Start of ENTRIES PROVIDED

theorem row_srai (m : Bool) (w : Word) (h : w &&& 0xFE00707F#32 = 0x40005013#32) : decode m w = .instr (.srai (rdOf w) (rs1Of w) (shamtOf w)) := by
  obtain ⟨g1, g2, g3⟩ := (and_maskR_iff _ _ (by decide)).mp h
  have h1 : bits w 31 25 = 32 := g1.trans (by decide)
  have h2 : bits w 14 12 = 5 := g2.trans (by decide)
  have h3 : bits w 6 0 = 19 := g3.trans (by decide)
  have e : bits w 1 0 = 3 := (bits_one_zero_of_opcode _).trans (congrArg (· % 4) h3)
  simp only [decode, e, decodeMajor, h3, h1, h2, decodeOp, decodeOpImm, decodeLoad, decodeStore, decodeBranch, decodeJalr, decodeMiscMem, decodeSystem, classRecord, if_true]

theorem row_lui (m : Bool) (w : Word) (h : w &&& 0x0000007F#32 = 0x00000037#32) : decode m w = .instr (.lui (rdOf w) (immUOf w)) := by
  have h3 : bits w 6 0 = 55 := ((and_maskU_iff _ _ (by decide)).mp h).trans (by decide)
  have e : bits w 1 0 = 3 := (bits_one_zero_of_opcode _).trans (congrArg (· % 4) h3)
  simp only [decode, e, decodeMajor, h3, decodeOp, decodeOpImm, decodeLoad, decodeStore, decodeBranch, decodeJalr, decodeMiscMem, decodeSystem, classRecord, if_true]

theorem row_auipc (m : Bool) (w : Word) (h : w &&& 0x0000007F#32 = 0x00000017#32) : decode m w = .instr (.auipc (rdOf w) (immUOf w)) := by
  have h3 : bits w 6 0 = 23 := ((and_maskU_iff _ _ (by decide)).mp h).trans (by decide)
  have e : bits w 1 0 = 3 := (bits_one_zero_of_opcode _).trans (congrArg (· % 4) h3)
  simp only [decode, e, decodeMajor, h3, decodeOp, decodeOpImm, decodeLoad, decodeStore, decodeBranch, decodeJalr, decodeMiscMem, decodeSystem, classRecord, if_true]

theorem row_jal (m : Bool) (w : Word) (h : w &&& 0x0000007F#32 = 0x0000006F#32) : decode m w = .instr (.jal (rdOf w) (immJOf w)) := by
  have h3 : bits w 6 0 = 111 := ((and_maskU_iff _ _ (by decide)).mp h).trans (by decide)
  have e : bits w 1 0 = 3 := (bits_one_zero_of_opcode _).trans (congrArg (· % 4) h3)
  simp only [decode, e, decodeMajor, h3, decodeOp, decodeOpImm, decodeLoad, decodeStore, decodeBranch, decodeJalr, decodeMiscMem, decodeSystem, classRecord, if_true]

theorem row_jalr (m : Bool) (w : Word) (h : w &&& 0x0000707F#32 = 0x00000067#32) : decode m w = .instr (.jalr (rdOf w) (rs1Of w) (immIOf w)) := by
  obtain ⟨g2, g3⟩ := (and_maskI_iff _ _ (by decide)).mp h
  have h2 : bits w 14 12 = 0 := g2.trans (by decide)
  have h3 : bits w 6 0 = 103 := g3.trans (by decide)
  have e : bits w 1 0 = 3 := (bits_one_zero_of_opcode _).trans (congrArg (· % 4) h3)
  simp only [decode, e, decodeMajor, h3, h2, decodeOp, decodeOpImm, decodeLoad, decodeStore, decodeBranch, decodeJalr, decodeMiscMem, decodeSystem, classRecord, if_true]

theorem row_lb (m : Bool) (w : Word) (h : w &&& 0x0000707F#32 = 0x00000003#32) : decode m w = .instr (.lb (rdOf w) (rs1Of w) (immIOf w)) := by
  obtain ⟨g2, g3⟩ := (and_maskI_iff _ _ (by decide)).mp h
  have h2 : bits w 14 12 = 0 := g2.trans (by decide)
  have h3 : bits w 6 0 = 3 := g3.trans (by decide)
  have e : bits w 1 0 = 3 := (bits_one_zero_of_opcode _).trans (congrArg (· % 4) h3)
  simp only [decode, e, decodeMajor, h3, h2, decodeOp, decodeOpImm, decodeLoad, decodeStore, decodeBranch, decodeJalr, decodeMiscMem, decodeSystem, classRecord, if_true]

theorem row_lh (m : Bool) (w : Word) (h : w &&& 0x0000707F#32 = 0x00001003#32) : decode m w = .instr (.lh (rdOf w) (rs1Of w) (immIOf w)) := by
  obtain ⟨g2, g3⟩ := (and_maskI_iff _ _ (by decide)).mp h
  have h2 : bits w 14 12 = 1 := g2.trans (by decide)
  have h3 : bits w 6 0 = 3 := g3.trans (by decide)
  have e : bits w 1 0 = 3 := (bits_one_zero_of_opcode _).trans (congrArg (· % 4) h3)
  simp only [decode, e, decodeMajor, h3, h2, decodeOp, decodeOpImm, decodeLoad, decodeStore, decodeBranch, decodeJalr, decodeMiscMem, decodeSystem, classRecord, if_true]

theorem row_lw (m : Bool) (w : Word) (h : w &&& 0x0000707F#32 = 0x00002003#32) : decode m w = .instr (.lw (rdOf w) (rs1Of w) (immIOf w)) := by
  obtain ⟨g2, g3⟩ := (and_maskI_iff _ _ (by decide)).mp h
  have h2 : bits w 14 12 = 2 := g2.trans (by decide)
  have h3 : bits w 6 0 = 3 := g3.trans (by decide)
  have e : bits w 1 0 = 3 := (bits_one_zero_of_opcode _).trans (congrArg (· % 4) h3)
  simp only [decode, e, decodeMajor, h3, h2, decodeOp, decodeOpImm, decodeLoad, decodeStore, decodeBranch, decodeJalr, decodeMiscMem, decodeSystem, classRecord, if_true]

theorem row_lbu (m : Bool) (w : Word) (h : w &&& 0x0000707F#32 = 0x00004003#32) : decode m w = .instr (.lbu (rdOf w) (rs1Of w) (immIOf w)) := by
  obtain ⟨g2, g3⟩ := (and_maskI_iff _ _ (by decide)).mp h
  have h2 : bits w 14 12 = 4 := g2.trans (by decide)
  have h3 : bits w 6 0 = 3 := g3.trans (by decide)
  have e : bits w 1 0 = 3 := (bits_one_zero_of_opcode _).trans (congrArg (· % 4) h3)
  simp only [decode, e, decodeMajor, h3, h2, decodeOp, decodeOpImm, decodeLoad, decodeStore, decodeBranch, decodeJalr, decodeMiscMem, decodeSystem, classRecord, if_true]

theorem row_lhu (m : Bool) (w : Word) (h : w &&& 0x0000707F#32 = 0x00005003#32) : decode m w = .instr (.lhu (rdOf w) (rs1Of w) (immIOf w)) := by
  obtain ⟨g2, g3⟩ := (and_maskI_iff _ _ (by decide)).mp h
  have h2 : bits w 14 12 = 5 := g2.trans (by decide)
  have h3 : bits w 6 0 = 3 := g3.trans (by decide)
  have e : bits w 1 0 = 3 := (bits_one_zero_of_opcode _).trans (congrArg (· % 4) h3)
  simp only [decode, e, decodeMajor, h3, h2, decodeOp, decodeOpImm, decodeLoad, decodeStore, decodeBranch, decodeJalr, decodeMiscMem, decodeSystem, classRecord, if_true]

theorem row_sb (m : Bool) (w : Word) (h : w &&& 0x0000707F#32 = 0x00000023#32) : decode m w = .instr (.sb (rs1Of w) (rs2Of w) (immSOf w)) := by
  obtain ⟨g2, g3⟩ := (and_maskI_iff _ _ (by decide)).mp h
  have h2 : bits w 14 12 = 0 := g2.trans (by decide)
  have h3 : bits w 6 0 = 35 := g3.trans (by decide)
  have e : bits w 1 0 = 3 := (bits_one_zero_of_opcode _).trans (congrArg (· % 4) h3)
  simp only [decode, e, decodeMajor, h3, h2, decodeOp, decodeOpImm, decodeLoad, decodeStore, decodeBranch, decodeJalr, decodeMiscMem, decodeSystem, classRecord, if_true]

theorem row_sh (m : Bool) (w : Word) (h : w &&& 0x0000707F#32 = 0x00001023#32) : decode m w = .instr (.sh (rs1Of w) (rs2Of w) (immSOf w)) := by
  obtain ⟨g2, g3⟩ := (and_maskI_iff _ _ (by decide)).mp h
  have h2 : bits w 14 12 = 1 := g2.trans (by decide)
  have h3 : bits w 6 0 = 35 := g3.trans (by decide)
  have e : bits w 1 0 = 3 := (bits_one_zero_of_opcode _).trans (congrArg (· % 4) h3)
  simp only [decode, e, decodeMajor, h3, h2, decodeOp, decodeOpImm, decodeLoad, decodeStore, decodeBranch, decodeJalr, decodeMiscMem, decodeSystem, classRecord, if_true]

theorem row_sw (m : Bool) (w : Word) (h : w &&& 0x0000707F#32 = 0x00002023#32) : decode m w = .instr (.sw (rs1Of w) (rs2Of w) (immSOf w)) := by
  obtain ⟨g2, g3⟩ := (and_maskI_iff _ _ (by decide)).mp h
  have h2 : bits w 14 12 = 2 := g2.trans (by decide)
  have h3 : bits w 6 0 = 35 := g3.trans (by decide)
  have e : bits w 1 0 = 3 := (bits_one_zero_of_opcode _).trans (congrArg (· % 4) h3)
  simp only [decode, e, decodeMajor, h3, h2, decodeOp, decodeOpImm, decodeLoad, decodeStore, decodeBranch, decodeJalr, decodeMiscMem, decodeSystem, classRecord, if_true]

theorem row_beq (m : Bool) (w : Word) (h : w &&& 0x0000707F#32 = 0x00000063#32) : decode m w = .instr (.beq (rs1Of w) (rs2Of w) (immBOf w)) := by
  obtain ⟨g2, g3⟩ := (and_maskI_iff _ _ (by decide)).mp h
  have h2 : bits w 14 12 = 0 := g2.trans (by decide)
  have h3 : bits w 6 0 = 99 := g3.trans (by decide)
  have e : bits w 1 0 = 3 := (bits_one_zero_of_opcode _).trans (congrArg (· % 4) h3)
  simp only [decode, e, decodeMajor, h3, h2, decodeOp, decodeOpImm, decodeLoad, decodeStore, decodeBranch, decodeJalr, decodeMiscMem, decodeSystem, classRecord, if_true]

theorem row_bne (m : Bool) (w : Word) (h : w &&& 0x0000707F#32 = 0x00001063#32) : decode m w = .instr (.bne (rs1Of w) (rs2Of w) (immBOf w)) := by
  obtain ⟨g2, g3⟩ := (and_maskI_iff _ _ (by decide)).mp h
  have h2 : bits w 14 12 = 1 := g2.trans (by decide)
  have h3 : bits w 6 0 = 99 := g3.trans (by decide)
  have e : bits w 1 0 = 3 := (bits_one_zero_of_opcode _).trans (congrArg (· % 4) h3)
  simp only [decode, e, decodeMajor, h3, h2, decodeOp, decodeOpImm, decodeLoad, decodeStore, decodeBranch, decodeJalr, decodeMiscMem, decodeSystem, classRecord, if_true]

theorem row_blt (m : Bool) (w : Word) (h : w &&& 0x0000707F#32 = 0x00004063#32) : decode m w = .instr (.blt (rs1Of w) (rs2Of w) (immBOf w)) := by
  obtain ⟨g2, g3⟩ := (and_maskI_iff _ _ (by decide)).mp h
  have h2 : bits w 14 12 = 4 := g2.trans (by decide)
  have h3 : bits w 6 0 = 99 := g3.trans (by decide)
  have e : bits w 1 0 = 3 := (bits_one_zero_of_opcode _).trans (congrArg (· % 4) h3)
  simp only [decode, e, decodeMajor, h3, h2, decodeOp, decodeOpImm, decodeLoad, decodeStore, decodeBranch, decodeJalr, decodeMiscMem, decodeSystem, classRecord, if_true]

theorem row_bge (m : Bool) (w : Word) (h : w &&& 0x0000707F#32 = 0x00005063#32) : decode m w = .instr (.bge (rs1Of w) (rs2Of w) (immBOf w)) := by
  obtain ⟨g2, g3⟩ := (and_maskI_iff _ _ (by decide)).mp h
  have h2 : bits w 14 12 = 5 := g2.trans (by decide)
  have h3 : bits w 6 0 = 99 := g3.trans (by decide)
  have e : bits w 1 0 = 3 := (bits_one_zero_of_opcode _).trans (congrArg (· % 4) h3)
  simp only [decode, e, decodeMajor, h3, h2, decodeOp, decodeOpImm, decodeLoad, decodeStore, decodeBranch, decodeJalr, decodeMiscMem, decodeSystem, classRecord, if_true]

theorem row_bltu (m : Bool) (w : Word) (h : w &&& 0x0000707F#32 = 0x00006063#32) : decode m w = .instr (.bltu (rs1Of w) (rs2Of w) (immBOf w)) := by
  obtain ⟨g2, g3⟩ := (and_maskI_iff _ _ (by decide)).mp h
  have h2 : bits w 14 12 = 6 := g2.trans (by decide)
  have h3 : bits w 6 0 = 99 := g3.trans (by decide)
  have e : bits w 1 0 = 3 := (bits_one_zero_of_opcode _).trans (congrArg (· % 4) h3)
  simp only [decode, e, decodeMajor, h3, h2, decodeOp, decodeOpImm, decodeLoad, decodeStore, decodeBranch, decodeJalr, decodeMiscMem, decodeSystem, classRecord, if_true]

End of ENTRIES PROVIDED

_WHAT THE TASK ASKS_.
If a line contains the word "immUOf", it counts; please state how many such lines the records above have, and nothing more.

_YOUR SOLUTION_.
2